7. En dernier lieu, aux termes de l’article 8 de la convention européenne de sauvegarde des droits de l’homme et des libertés fondamentales : « 1. Toute personne a droit au respect de sa vie privée et familiale, de son domicile et de sa correspondance. / 2. Il ne peut y avoir ingérence d’une autorité publique dans l’exercice de ce droit que pour autant que cette ingérence est prévue par la loi et qu’elle constitue une mesure qui, dans une société démocratique, est nécessaire à la sécurité nationale, à la sûreté publique, au bien-être économique du pays, à la défense de l’ordre et à la prévention des infractions pénales, à la protection de la santé ou de la morale, ou à la protection des droits et libertés d’autrui ».

8. Pour les mêmes motifs de fait que ceux exposés au point 6 de la présente ordonnance, le préfet de police de Paris n’a pas porté au droit de M. A... au respect de la vie privée et familiale en France une atteinte disproportionnée par rapport aux buts en vue desquels la décision contestée a été prise. Par suite, le moyen tiré de la méconnaissance des stipulations de l’article 8 de la convention européenne de sauvegarde des droits de l’homme et des libertés fondamentales doit être écarté. Au regard de ces considérations de fait, le préfet de police de Paris n’a pas davantage entaché sa décision d’une erreur manifeste d’appréciation au regard de ses conséquences sur la situation de l’intéressé.

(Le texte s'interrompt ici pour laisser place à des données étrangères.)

-- ==== Sys2Proof/Tests/Slice0.lean ====
section
/-! SUPPORT. The model's own tests: a smoke test of each well-formedness check, one word decoded for every constructor,
small steps with expected values from the spec (mostly 95_test_vectors.md, section 2), and for the statements with
hypotheses a state that meets them. -/

namespace Sys2Proof.Tests

open Sys2Proof.Machine

-- The kernel evaluations one after another, so that the check stays within the memory limit.
set_option Elab.async false

/-! Well-formedness refuses. -/

theorem test_wf_segment_payload_length :
    wellFormed (.sof0 5 [1, 2]) = false ∧ wellFormed (.dht 3 []) = false ∧ wellFormed (.sos 2 [1]) = false
      ∧ wellFormed (.dqt 1 [1]) = false ∧ wellFormed (.dri 4 [1, 2, 3]) = false := by decide

theorem test_wf_nonmarker_is_a_marker :
    wellFormed (.nonmarker 0xFFD8) = false ∧ wellFormed (.nonmarker 0xFFE7) = false
      ∧ wellFormed (.nonmarker 0xFFDB) = false := by decide

theorem test_wf_reserved_run : wellFormed (.acReserved 0) = false ∧ wellFormed (.acReserved 15) = false := by decide

theorem test_wf_ac_without_value : wellFormed (.ac 3 0) = false := by decide

theorem test_wf_field_without_bits : wellFormed (.v 0 0) = false := by decide

theorem test_wf_field_too_wide : wellFormed (.v 3 8) = false := by decide

/-! Decoding: the marker codes of 30_encoding.md R87 and R88, the segment framing of R91, the symbols of R101 and R102,
the value field of R105, written out. -/

theorem test_decode_tem : decode (.bytes [0b11111111, 0b00000001]) = .ok .tem := by decide
theorem test_decode_soi : decode (.bytes [0b11111111, 0b11011000]) = .ok .soi := by decide
theorem test_decode_rst : decode (.bytes [0b11111111, 0b11010101]) = .ok (.rst 5) := by decide
theorem test_decode_eoi : decode (.bytes [0b11111111, 0b11011001]) = .ok .eoi := by decide
theorem test_decode_sof0 :
    decode (.bytes [0b11111111, 0b11000000, 0b00000000, 0b00001011, 8, 0, 16, 0, 16, 1, 1, 0x11, 0])
      = .ok (.sof0 11 [8, 0, 16, 0, 16, 1, 1, 0x11, 0]) := by decide
theorem test_decode_sof2 : decode (.bytes [0b11111111, 0b11000010]) = .ok .sof2 := by decide
theorem test_decode_dht :
    decode (.bytes [0b11111111, 0b11000100, 0b00000000, 0b00000011, 0x10]) = .ok (.dht 3 [0x10]) := by decide
theorem test_decode_sos :
    decode (.bytes [0b11111111, 0b11011010, 0b00000000, 0b00000101, 1, 1, 0]) = .ok (.sos 5 [1, 1, 0]) := by decide
theorem test_decode_dqt :
    decode (.bytes [0b11111111, 0b11011011, 0b00000000, 0b00000010]) = .ok (.dqt 2 []) := by decide
theorem test_decode_dri :
    decode (.bytes [0b11111111, 0b11011101, 0b00000000, 0b00000100, 1, 2]) = .ok (.dri 4 [1, 2]) := by decide
theorem test_decode_skipC1 : decode (.bytes [0xFF, 0b11000001, 0x01, 0x02]) = .ok (.skipC1 0x0102) := by decide
theorem test_decode_skipC3 : decode (.bytes [0xFF, 0b11000011, 0x01, 0x02]) = .ok (.skipC3 0x0102) := by decide
theorem test_decode_skipC5 : decode (.bytes [0xFF, 0b11000101, 0x01, 0x02]) = .ok (.skipC5 0x0102) := by decide
theorem test_decode_skipC6 : decode (.bytes [0xFF, 0b11000111, 0x01, 0x02]) = .ok (.skipC6 1 0x0102) := by decide
theorem test_decode_skipC8 : decode (.bytes [0xFF, 0b11001101, 0x01, 0x02]) = .ok (.skipC8 5 0x0102) := by decide
theorem test_decode_skipDC : decode (.bytes [0xFF, 0b11011100, 0x01, 0x02]) = .ok (.skipDC 0x0102) := by decide
theorem test_decode_skipDE : decode (.bytes [0xFF, 0b11011111, 0x01, 0x02]) = .ok (.skipDE 1 0x0102) := by decide
theorem test_decode_skipE0 : decode (.bytes [0xFF, 0b11101010, 0x01, 0x02]) = .ok (.skipE0 10 0x0102) := by decide
theorem test_decode_skipF0 : decode (.bytes [0xFF, 0b11110101, 0x01, 0x02]) = .ok (.skipF0 5 0x0102) := by decide
theorem test_decode_skipF8 : decode (.bytes [0xFF, 0b11111010, 0x01, 0x02]) = .ok (.skipF8 2 0x0102) := by decide
theorem test_decode_skipFC : decode (.bytes [0xFF, 0b11111101, 0x01, 0x02]) = .ok (.skipFC 1 0x0102) := by decide
theorem test_decode_skipFE : decode (.bytes [0xFF, 0b11111110, 0x01, 0x02]) = .ok (.skipFE 0x0102) := by decide
theorem test_decode_nonmarker :
    decode (.bytes [0xFF, 0x00]) = .ok (.nonmarker 0xFF00) ∧ decode (.bytes [0xFF, 0x02]) = .ok (.nonmarker 0xFF02)
      ∧ decode (.bytes [0xFF, 0xBF]) = .ok (.nonmarker 0xFFBF) ∧ decode (.bytes [0xFF, 0xFF]) = .ok (.nonmarker 0xFFFF)
      ∧ decode (.bytes [0x00, 0xD8]) = .ok (.nonmarker 0x00D8) := by decide
theorem test_decode_dc : decode (.symbol true 0b10100011) = .ok (.dc 10 3) := by decide
theorem test_decode_eob : decode (.symbol false 0b00000000) = .ok .eob := by decide
theorem test_decode_zrl : decode (.symbol false 0b11110000) = .ok .zrl := by decide
theorem test_decode_acReserved : decode (.symbol false 0b11100000) = .ok (.acReserved 14) := by decide
theorem test_decode_ac : decode (.symbol false 0b00010010) = .ok (.ac 1 2) := by decide
theorem test_decode_v : decode (.field 4 0b101) = .ok (.v 4 5) := by decide
theorem test_decode_stuff : decode (.stuffed 0b00000000) = .ok (.stuff 0) := by decide
theorem test_decode_construct :
    decode (.command (.construct ⟨1, 2, 3, 4, 5, 6⟩ 7 1 [8])) = .ok (.construct ⟨1, 2, 3, 4, 5, 6⟩ 7 1 [8]) := by decide
theorem test_decode_nextPacket : decode (.command .nextPacket) = .ok .nextPacket := by decide

theorem test_decode_rejects :
    decode (.bytes [0xFF]) = .error .truncated ∧ decode (.bytes [0xFF, 0xDD, 0x00]) = .error .truncated
      ∧ decode (.bytes [0xFF, 0xDD, 0x00, 0x04, 0x01]) = .error .truncated
      ∧ decode (.bytes [0xFF, 0xD8, 0x00]) = .error .trailing
      ∧ decode (.field 0 0) = .error .emptyField ∧ decode (.field 2 4) = .error .wideField := by decide

/-- A row of the opcode table: the marker in the first 16-bit word, the length field in the second. -/
theorem test_table_word :
    decodeTableWord 16 0xFFD9 = some .eoi ∧ decodeTableWord 32 0x0007FFE0 = some (.skipE0 0 7)
      ∧ decodeTableWord 8 0xF0 = some .zrl := by decide

/-! States to step from. -/

/-- What a next state holds. -/
def after {α : Type} (o : Host.Outcome State Fault Refusal) (f : State → α) : Option α :=
  match o with
  | .next t => some (f t)
  | _ => none

/-- An instance for "TEST01" with a quality level, a source and a `NEXT_PACKET` in progress. -/
def started (quality : BitVec 3) (source : List Byte) : State :=
  { State.constructed Config.candidateRom (memOfBytes 0 source) source.length
      ⟨0x54, 0x45, 0x53, 0x54, 0x30, 0x31⟩ 0x2A quality with
    running := true }

/-- `SRC_DC` of 95_test_vectors.md, section 3. -/
def srcDc : HuffTable :=
  { count := [0, 3, 1, 1, 1, 1, 1, 0, 0, 0, 0, 0, 0, 0, 0, 0], nsym := 8, sym := [0, 1, 2, 3, 4, 5, 6, 7] }

/-- `SRC_AC` of 95_test_vectors.md, section 3. -/
def srcAc : HuffTable :=
  { count := [0, 2, 2, 2, 2, 2, 2, 2, 1, 0, 0, 0, 0, 0, 0, 0], nsym := 15
    sym := [0x01, 0x02, 0x00, 0x03, 0x11, 0x04, 0xF0, 0x21, 0x12, 0x05, 0x31, 0x0A, 0xE1, 0x10, 0x06] }

/-- The fixtures defined in slot 0, with one step for all coefficients. -/
def withTables (e : Byte) (s : State) : State :=
  { s with
    sqt := ⟨{ valid := true, steps := List.replicate 64 e }, emptyStepSlot⟩
    shtDc := ⟨{ valid := true, table := srcDc }, emptyHuffSlot⟩
    shtAc := ⟨{ valid := true, table := srcAc }, emptyHuffSlot⟩ }

/-- Inside the scan of a monochrome image of 16×16 pixels: four units, luma step 8 against 28, 19, ... (level 2). -/
def inMono (source : List Byte) : State :=
  withTables 8 { started 2 source with
    haveFrame := true, width := 16, height := 16, ncomp := 1, mono := true, mode := 3, yparts := 1, nunits := 4
    scanOk := true, pstate := .huff }

/-- Inside the scan of a three-component image of 32×16 pixels in mode 0: two units. -/
def inColour (source : List Byte) : State :=
  withTables 8 { started 2 source with
    haveFrame := true, width := 32, height := 16, ncomp := 3, mono := false, mode := 0, yparts := 4, nunits := 2
    scanOk := true, pstate := .huff }

/-! Markers and segments. -/

theorem test_rst_keeps_emitted_predictor :
    after (exec (.rst 0) { inMono [] with dcraw := ⟨5, 0, 0⟩, dcemit := ⟨5, 0, 0⟩, pstate := .marker })
      (fun t => (t.dcraw.c0, t.dcemit.c0, t.pstate)) = some (0, 5, .huff) := by decide +kernel

theorem test_rst_before_scan : after (exec (.rst 0) (started 2 [])) (·.reason) = some 12 := by decide +kernel

theorem test_eoi_truncated : after (exec .eoi (started 2 [])) (·.reason) = some 10 := by decide +kernel

theorem test_sof2_progressive :
    after (exec .sof2 (started 2 [])) (·.reply) = some (some (.fatal 1)) := by decide +kernel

Sur la décision portant obligation de quitter le territoire français :

9. En premier lieu, la décision portant refus de délivrance d’un titre de séjour n’étant pas entachée d’illégalité, le moyen tiré de ce que la décision portant obligation de quitter le territoire français est illégale par voie de conséquence de l’illégalité de ce refus doit être écarté.

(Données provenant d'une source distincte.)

-- ==== Sys2Proof/Machine/Bits.lean ====
section
/-! DEFINITION. Bit-field, byte-order and word-order helpers (spec/10_state.md R33, R53;
spec/20_memory.md R86, R88). -/

namespace Sys2Proof.Machine

/-- Word `k` of a bignum: bits `[32k+31 : 32k]` (R53). -/
def wordOf (x : Bignum) (k : Nat) : Word := x.extractLsb' (32 * k) 32

/-- The bits of a bignum's word `k`. -/
def wordMask (k : Nat) : Bignum := 0xFFFFFFFF#256 <<< (32 * k)

/-- The bignum with word `k` replaced, the other bits kept (R53). -/
def withWord (x : Bignum) (k : Nat) (w : Word) : Bignum :=
  (x &&& ~~~wordMask k) ||| (w.setWidth 256 <<< (32 * k))

/-- Byte `t` of an SM3 word: bits `[31-8t : 24-8t]`, the first byte most significant (R86, R87). -/
def byteOf (w : Word) (t : Nat) : Byte := w.extractLsb' (24 - 8 * t) 8

/-- The four bytes of an SM3 word, most significant first (R86). -/
def bytesOf (w : Word) : List Byte := [byteOf w 0, byteOf w 1, byteOf w 2, byteOf w 3]

/-- The big-endian 32-bit words of a byte string (R86). -/
def beWords : List Byte → List Word
  | b0 :: b1 :: b2 :: b3 :: rest => (b0 ++ b1 ++ b2 ++ b3) :: beWords rest
  | _ => []

/-- The eight bytes of a 64-bit value, most significant first (spec/43_sm3.md R310). -/
def beBytes64 (x : BitVec 64) : List Byte :=
  [x.extractLsb' 56 8, x.extractLsb' 48 8, x.extractLsb' 40 8, x.extractLsb' 32 8,
   x.extractLsb' 24 8, x.extractLsb' 16 8, x.extractLsb' 8 8, x.extractLsb' 0 8]

end Sys2Proof.Machine
end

10. En deuxième lieu, il résulte des dispositions de l’article L. 613-1 du code de l’entrée et du séjour des étrangers et du droit d’asile que, dans le cas prévu au 3° de l’article L. 611-1 du même code, la décision portant obligation de quitter le territoire français n’a pas à faire l’objet d’une motivation distincte de celle de la décision relative au séjour. En l’espèce, alors que la décision portant refus de délivrance d’un titre de séjour comporte, de manière suffisante, l’énoncé des considérations de droit et de fait qui la fondent, la mesure d’éloignement en litige est, par suite, suffisamment motivée.

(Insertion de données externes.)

/-- R44: a CMD write is accepted while idle and starts the command the word encodes, and is dropped with
CMDOVR while BUSY; a read returns the last accepted word; the reset value is 0. -/
def Obligations.CmdRegisterAcceptsWhileIdle : Prop :=
  (∀ (s : State) (w : Word), s.status.busy = false →
    hostAccess (.write 32 0x00C w) s =
      .next { s with cmd := w, status := { s.status with busy := true } }) ∧
  (∀ (s : State) (w : Word), s.status.busy = true →
    hostAccess (.write 32 0x00C w) s = .next { s with status := { s.status with cmdovr := true } }) ∧
  (∀ (s : State) (w : Word) (i : Instr), s.status.busy = false → decode w = .ok i →
    completion { s with cmd := w, status := { s.status with busy := true } } =
      exec i { s with cmd := w, status := { s.status with busy := true } }) ∧
  (∀ s : State, hostAccess (.read 32 0x00C) s = .next { s with readData := s.cmd }) ∧
  State.reset.cmd = 0#32

/-- R470: whatever the number of cycles a command stays busy, its result is the same. The epoch is the
model's own count of events (log 7). -/
def Obligations.LatencyDoesNotChangeTheResult : Prop :=
  ∀ (s : State) (w : Word) (k : Nat) (lat hf : Bool) (rest : List Cycle), s.status.busy = false →
    s.schedule = .run (some (.write 32 0x00C w)) lat hf ::
      (List.replicate k (.run none false false) ++ .run none true false :: rest) →
    Host.Core.run Sys2Proof.core (k + 2) s =
      completion { s with
        cmd := w
        status := { s.status with busy := true }
        schedule := rest
        epoch := s.epoch + 2 }

/-- R401, R410: every command's completion sets DONE, clears BUSY, makes ERR sticky and raises IRQ when
enabled. -/
def Obligations.CompletionSetsIndicators : Prop :=
  ∀ (i : Instr) (s t : State), exec i s = .next t →
    t.status.done = true ∧ t.status.busy = false ∧
      t.status.err = (s.status.err || t.errcode != 0#4) ∧ t.irq = s.ie

/-- R402: no write on error, whether the word is legal or not. -/
def Obligations.FailingCommandWritesNothing : Prop :=
  (∀ (i : Instr) (s t : State), exec i s = .next t → t.errcode ≠ 0#4 →
    OnlyIndicatorsChange s t t.errcode) ∧
  ∀ s t : State, completion s = .next t → t.errcode ≠ 0#4 → OnlyIndicatorsChange s t t.errcode

/-- R400, R404, R267: which legal commands can fail, and with which codes. -/
def Obligations.OnlyNamedCommandsFail : Prop :=
  ∀ (i : Instr) (s t : State), exec i s = .next t → t.errcode ≠ 0#4 →
    (t.errcode = 2#4 ∧ ((∃ d a, i = .invp d a) ∨ ∃ d a, i = .toaff d a)) ∨
    (t.errcode = 3#4 ∧ ((∃ d a, i = .toaff d a) ∨ ∃ d a b c, i = .dsm d a b c)) ∨
    ((t.errcode = 4#4 ∨ t.errcode = 5#4) ∧ (i = .sm3blk ∨ ∃ c, i = .sm3fin c))

/-- R325, R403, R416: no command changes MSG, CTRL.IE, CMD, CMDOVR or WRBUSY (nor the model's own
fields). -/
def Obligations.NoCommandTouchesHostSide : Prop :=
  ∀ (i : Instr) (s t : State), exec i s = .next t → SameHostSide s t

/-- R32, R34, R36, R37, R50, R56, R321, R322, R324: which commands can change B, J, V, SM3LEN, SM3ST, the ENC
registers, CMPRES and FLAG. -/
def Obligations.DestinationsHaveNamedWriters : Prop :=
  ∀ (i : Instr) (s t : State), exec i s = .next t →
    (t.status.flag ≠ s.status.flag → ∃ a, i = .chkn a ∨ i = .isval a) ∧
    (t.cmpres ≠ s.cmpres → ∃ a b, i = .cmp a b) ∧
    (¬ SameEnc s t → ∃ a, i = .senc a) ∧
    (¬ (t.v = s.v ∧ t.sm3len = s.sm3len) → i = .sm3init ∨ i = .sm3blk ∨ ∃ c, i = .sm3fin c) ∧
    (t.status.sm3st ≠ s.status.sm3st → i = .sm3init ∨ ∃ c, i = .sm3fin c) ∧
    (t.j ≠ s.j → (∃ d a, i = .pdbl d a) ∨ (∃ d a b, i = .padd d a b) ∨ (∃ d a, i = .pneg d a) ∨
      ∃ d a b, i = .tojcb d a b) ∧
    (t.b ≠ s.b → i.op ∈ [Op.addp, .subp, .mulp, .sqrp, .modp, .invp, .addn, .toaff, .dsm])

/-- R407: in one cycle a STATUS write comes before the completion, so DONE and ERR end set, and a soft
reset comes after it and clears its effects; that the data storage is what the completion left is read from
R452. The cycle and its schedule are the model's (log 1, 3). -/
def Obligations.CompletionOrderWithinOneCycle : Prop :=
  (∀ (s : State) (w : Word) (hf : Bool) (rest : List Cycle), s.status.busy = true →
    (∀ i, decode s.cmd = .ok i → operandsWritten i s = true) →
    s.schedule = .run (some (.write 32 0x008 w)) true hf :: rest →
    ∃ t, step s = .next t ∧ t.status.done = true ∧ t.status.busy = false ∧
      (t.errcode ≠ 0#4 → t.status.err = true)) ∧
  (∀ (s : State) (w : Word) (hf : Bool) (rest : List Cycle), s.status.busy = true →
    (∀ i, decode s.cmd = .ok i → operandsWritten i s = true) →
    w.getLsbD 0 = true → s.schedule = .run (some (.write 32 0x004 w)) true hf :: rest →
    ∃ t u, completion s.advance = .next u ∧ step s = .next t ∧ ControlIsReset t ∧
      t.b = u.b ∧ t.j = u.j ∧ t.v = u.v ∧ t.msg = u.msg)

11. En dernier lieu, pour les mêmes motifs de fait que ceux exposés aux points 6 et 8 de la présente ordonnance, les moyens tirés de la méconnaissance des stipulations de l’article 8 de la convention européenne de sauvegarde des droits de l’homme et des libertés fondamentales et de ce que la décision serait entachée d’une erreur manifeste d’appréciation au regard de la situation personnelle de M. A... doivent être écartés.

12. Il résulte de tout ce qui précède que la requête d’appel de M. A... est manifestement dépourvue de fondement et doit être rejetée en application du dernier alinéa de l’article R. 222‑1 du code de justice administrative. Par voie de conséquence, les conclusions présentées à fin d’injonction sous astreinte, ainsi que celles présentées au titre de l’article L. 761-1 du code de justice administrative doivent, également, être rejetées.




ORDONNE :


Article 1er : La requête de M. A... est rejetée.



Article 2 : La présente ordonnance sera notifiée à M. B... A....

Copie en sera adressée au préfet de police de Paris.

Fait à Paris, le 8 janvier2026.


Le président de la 5ème chambre,



A. BARTHEZ

La République mande et ordonne au ministre de l’intérieur en ce qui le concerne, ou à tous commissaires de justice à ce requis en ce qui concerne les voies de droit commun contre les parties privées, de pourvoir à l’exécution de la présente décision.